If your microbiome report flags low diversity, reduced richness, or a Shannon index below a vendor “optimal” band, you are looking at a summary statistic, not a diagnosis. Alpha diversity counts how varied the microbial community is within that one stool sample. It says nothing by itself about which species matter, whether you have small-intestinal overgrowth, or what you should eat.
This page explains what the number means in research, why consumer thresholds are difficult to validate, and when a low score is and is not useful context.

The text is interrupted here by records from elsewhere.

-- ==== Sys2Proof/Laws/PerInstr.lean ====
section
/-! SUPPORT. Decoding an encoded well-formed instruction gives it back, instruction by instruction: the family RoundTrip. -/

namespace Sys2Proof.Laws.RoundTrip

open Sys2Proof Sys2Proof.Machine

set_option linter.unusedSimpArgs false

/-- A well-formed instruction decodes from its own word; a whole step of the machine has no word. -/
def Statement (i : Instr) : Prop := isInsn i = true → i.wf = true → decodeWord (encode i) = some i

theorem mem_bools (x : Bool) : x ∈ bools := by cases x <;> decide
theorem mem_sats (x : Sat) : x ∈ sats := by cases x <;> decide
theorem mem_sgnsS (x : Sgn) : x ∈ sgnsS := by cases x <;> decide
theorem mem_sgnsN (x : Sgn) : x ∈ sgnsN := by cases x <;> decide
theorem mem_itys (x : ITy) : x ∈ itys := by cases x <;> decide
theorem mem_negTys (x : NegTy) : x ∈ negTys := by cases x <;> decide
theorem mem_iconds (x : ICond) : x ∈ iconds := by cases x <;> decide
theorem mem_fconds (x : FCond) : x ∈ fconds := by cases x <;> decide
theorem mem_rnds5 (x : Rnd) : x ∈ rnds5 := by cases x <;> decide
theorem mem_clsForms (x : ClsForm) : x ∈ clsForms := by cases x <;> decide
theorem mem_cvtTys (x : CvtTy) : x ∈ cvtTys := by
  cases x with
  | fl f => cases f <;> decide
  | int t => cases t <;> decide
theorem mem_votes (x : Vote) : x ∈ votes := by cases x <;> decide
theorem mem_redOps (x : RedOp) : x ∈ redOps := by cases x <;> decide
theorem mem_memTys (x : MemTy) : x ∈ memTys := by cases x <;> decide
theorem mem_atomOps (x : AtomOp) : x ∈ atomOps := by cases x <;> decide
theorem mem_ords (x : Ord) : x ∈ ords := by cases x <;> decide
theorem mem_views (x : Sys2Proof.View) : x ∈ views := by cases x <;> decide
theorem mem_etypes (x : EType) : x ∈ etypes := by cases x <;> decide
theorem mem_scopes (x : Scope) : x ∈ scopes := by cases x <;> decide
theorem mem_tlScopes (x : Scope) : x ∈ tlScopes := by cases x <;> decide
theorem mem_tretForms (x : TretForm) : x ∈ tretForms := by cases x <;> decide
theorem mem_tlbOps (x : TlbOp) : x ∈ tlbOps := by cases x <;> decide
theorem mem_oluOps (x : OluOp) : x ∈ oluOps := by cases x <;> decide

-- Instructions

theorem nop (c : Common)  : Statement (.nop c) := by
  intro _ h0
  have hc : c.ok .none 0 = true := h0
  have e : encode (.nop c) = put 0x001 c 0 0 0 := by rfl
  rw [e, decodeWord_put hc (by decide) (by omega) (by omega) (by omega)]
  unfold decodeRaw decodeCtl
  simp only [fields_opc, fields_dst, fields_sa, fields_low, Nat.reduceLT, if_false, commonOf_fields hc, Option.bind_some, onlyIf, beq_self_eq_true, Bool.and_self, if_true, Bool.and_true, Bool.true_and, decide_true]

theorem bra (c : Common) (off : Int) : Statement (.bra c off) := by
  intro _ h0
  have h : (c.ok .none 0 && sfits 21 off) = true := h0
  simp only [Bool.and_eq_true] at h
  obtain ⟨hc, h1⟩ := h
  obtain ⟨l_off, b_off⟩ := sext_unsext (by decide) h1
  obtain ⟨x_, hx_⟩ : ∃ x_, x_ = unsext 21 off := ⟨_, rfl⟩
  have e : encode (.bra c off) = put 0x002 c 0 0 x_ := by rw [hx_]; rfl
  rw [e, decodeWord_put hc (by decide) (by omega) (by omega) (by omega)]
  unfold decodeRaw decodeCtl
  simp only [fields_opc, fields_dst, fields_sa, fields_low, Nat.reduceLT, if_false, commonOf_fields hc, hx_, Option.bind_some, onlyIf, beq_self_eq_true, Bool.and_self, if_true, Bool.and_true, Bool.true_and, b_off, decide_true]

theorem brx (c : Common) (a : Name) : Statement (.brx c a) := by
  intro _ h0
  have h : (c.ok .none 0 && a.ok) = true := h0
  simp only [Bool.and_eq_true] at h
  obtain ⟨hc, h1⟩ := h
  have l_a := nameCode_lt h1
  have e : encode (.brx c a) = put 0x003 c 0 (nameCode a) 0 := by rfl
  rw [e, decodeWord_put hc (by decide) (by omega) (by omega) (by omega)]
  unfold decodeRaw decodeCtl
  simp only [fields_opc, fields_dst, fields_sa, fields_low, Nat.reduceLT, if_false, commonOf_fields hc, Option.bind_some, onlyIf, beq_self_eq_true, Bool.and_self, if_true, Bool.and_true, Bool.true_and, nameOf_nameCode h1, decide_true]

theorem call (c : Common) (d : Name) (off : Int) : Statement (.call c d off) := by
  intro _ h0
  have h : (c.ok .none (nameCode d) && d.ok && sfits 21 off) = true := h0
  simp only [Bool.and_eq_true] at h
  obtain ⟨⟨hc, h1⟩, h2⟩ := h
  have l_d := nameCode_lt h1
  obtain ⟨l_off, b_off⟩ := sext_unsext (by decide) h2
  obtain ⟨x_, hx_⟩ : ∃ x_, x_ = unsext 21 off := ⟨_, rfl⟩
  have e : encode (.call c d off) = put 0x004 c (nameCode d) 0 x_ := by rw [hx_]; rfl
  rw [e, decodeWord_put hc (by decide) (by omega) (by omega) (by omega)]
  unfold decodeRaw decodeCtl
  simp only [fields_opc, fields_dst, fields_sa, fields_low, Nat.reduceLT, if_false, commonOf_fields hc, hx_, Option.bind_some, onlyIf, beq_self_eq_true, Bool.and_self, if_true, Bool.and_true, Bool.true_and, nameOf_nameCode h1, b_off, decide_true]

theorem callx (c : Common) (d a : Name) : Statement (.callx c d a) := by
  intro _ h0
  have h : (c.ok .none (nameCode d) && d.ok && a.ok) = true := h0
  simp only [Bool.and_eq_true] at h
  obtain ⟨⟨hc, h1⟩, h2⟩ := h
  have l_d := nameCode_lt h1
  have l_a := nameCode_lt h2
  have e : encode (.callx c d a) = put 0x005 c (nameCode d) (nameCode a) 0 := by rfl
  rw [e, decodeWord_put hc (by decide) (by omega) (by omega) (by omega)]
  unfold decodeRaw decodeCtl
  simp only [fields_opc, fields_dst, fields_sa, fields_low, Nat.reduceLT, if_false, commonOf_fields hc, Option.bind_some, onlyIf, beq_self_eq_true, Bool.and_self, if_true, Bool.and_true, Bool.true_and, nameOf_nameCode h1, nameOf_nameCode h2, decide_true]

theorem ret (c : Common) (a : Name) : Statement (.ret c a) := by
  intro _ h0
  have h : (c.ok .none 0 && a.ok) = true := h0
  simp only [Bool.and_eq_true] at h
  obtain ⟨hc, h1⟩ := h
  have l_a := nameCode_lt h1
  have e : encode (.ret c a) = put 0x006 c 0 (nameCode a) 0 := by rfl
  rw [e, decodeWord_put hc (by decide) (by omega) (by omega) (by omega)]
  unfold decodeRaw decodeCtl
  simp only [fields_opc, fields_dst, fields_sa, fields_low, Nat.reduceLT, if_false, commonOf_fields hc, Option.bind_some, onlyIf, beq_self_eq_true, Bool.and_self, if_true, Bool.and_true, Bool.true_and, nameOf_nameCode h1, decide_true]

theorem exit (c : Common)  : Statement (.exit c) := by
  intro _ h0
  have hc : c.ok .none 0 = true := h0
  have e : encode (.exit c) = put 0x007 c 0 0 0 := by rfl
  rw [e, decodeWord_put hc (by decide) (by omega) (by omega) (by omega)]
  unfold decodeRaw decodeCtl
  simp only [fields_opc, fields_dst, fields_sa, fields_low, Nat.reduceLT, if_false, commonOf_fields hc, Option.bind_some, onlyIf, beq_self_eq_true, Bool.and_self, if_true, Bool.and_true, Bool.true_and, decide_true]

theorem yld (c : Common) (d : Nat) : Statement (.yld c d) := by
  intro _ h0
  have h : (c.ok .none 0 && decide (d < 9)) = true := h0
  simp only [Bool.and_eq_true] at h
  obtain ⟨hc, h1⟩ := h
  have l_d := of_decide_eq_true h1
  obtain ⟨x_, hx_⟩ : ∃ x_, x_ = d := ⟨_, rfl⟩
  have e : encode (.yld c d) = put 0x008 c 0 0 x_ := by rw [hx_]; rfl
  rw [e, decodeWord_put hc (by decide) (by omega) (by omega) (by omega)]
  unfold decodeRaw decodeCtl
  simp only [fields_opc, fields_dst, fields_sa, fields_low, Nat.reduceLT, if_false, commonOf_fields hc, hx_, Option.bind_some, onlyIf, beq_self_eq_true, Bool.and_self, if_true, Bool.and_true, Bool.true_and, h1, decide_true]

theorem hinty (c : Common)  : Statement (.hinty c) := by
  intro _ h0
  have hc : c.ok .none 0 = true := h0
  have e : encode (.hinty c) = put 0x009 c 0 0 0 := by rfl
  rw [e, decodeWord_put hc (by decide) (by omega) (by omega) (by omega)]
  unfold decodeRaw decodeCtl
  simp only [fields_opc, fields_dst, fields_sa, fields_low, Nat.reduceLT, if_false, commonOf_fields hc, Option.bind_some, onlyIf, beq_self_eq_true, Bool.and_self, if_true, Bool.and_true, Bool.true_and, decide_true]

Alpha diversity vs beta diversity (quick distinction)
| Term | Question it answers | On a typical report |
|---|---|---|
| Alpha diversity | How diverse is this sample? | Shannon index, Simpson, observed species/ASVs, “richness” |
| Beta diversity | How different is this sample from others? | Often not shown; underlies clustering, enterotype labels, PC plots |
Reports usually surface alpha because it is easy to reduce to one number. Composition (which taxa are present) often carries more actionable information than the diversity score alone.
What diversity measures mean
Microbiome studies quantify alpha diversity in several related ways:
| Measure | What it reflects | Typical report label |
|---|---|---|
| Richness | Number of distinct taxa detected (OTUs, ASVs, or species) | “Observed species,” Chao1, “species count” |
| Evenness | How evenly abundance is spread across taxa | Implicit in Shannon/Simpson |
| Shannon index | Richness + evenness (sensitive to rare taxa) | “Shannon diversity,” “H′“ |
| Simpson index | Dominance-sensitive diversity metric | Less common on consumer panels |
Functional redundancy matters ecologically: many different taxa can perform overlapping metabolic roles, so more species does not always mean more distinct functions, and fewer detected species does not always mean worse function (Lozupone et al., 2012).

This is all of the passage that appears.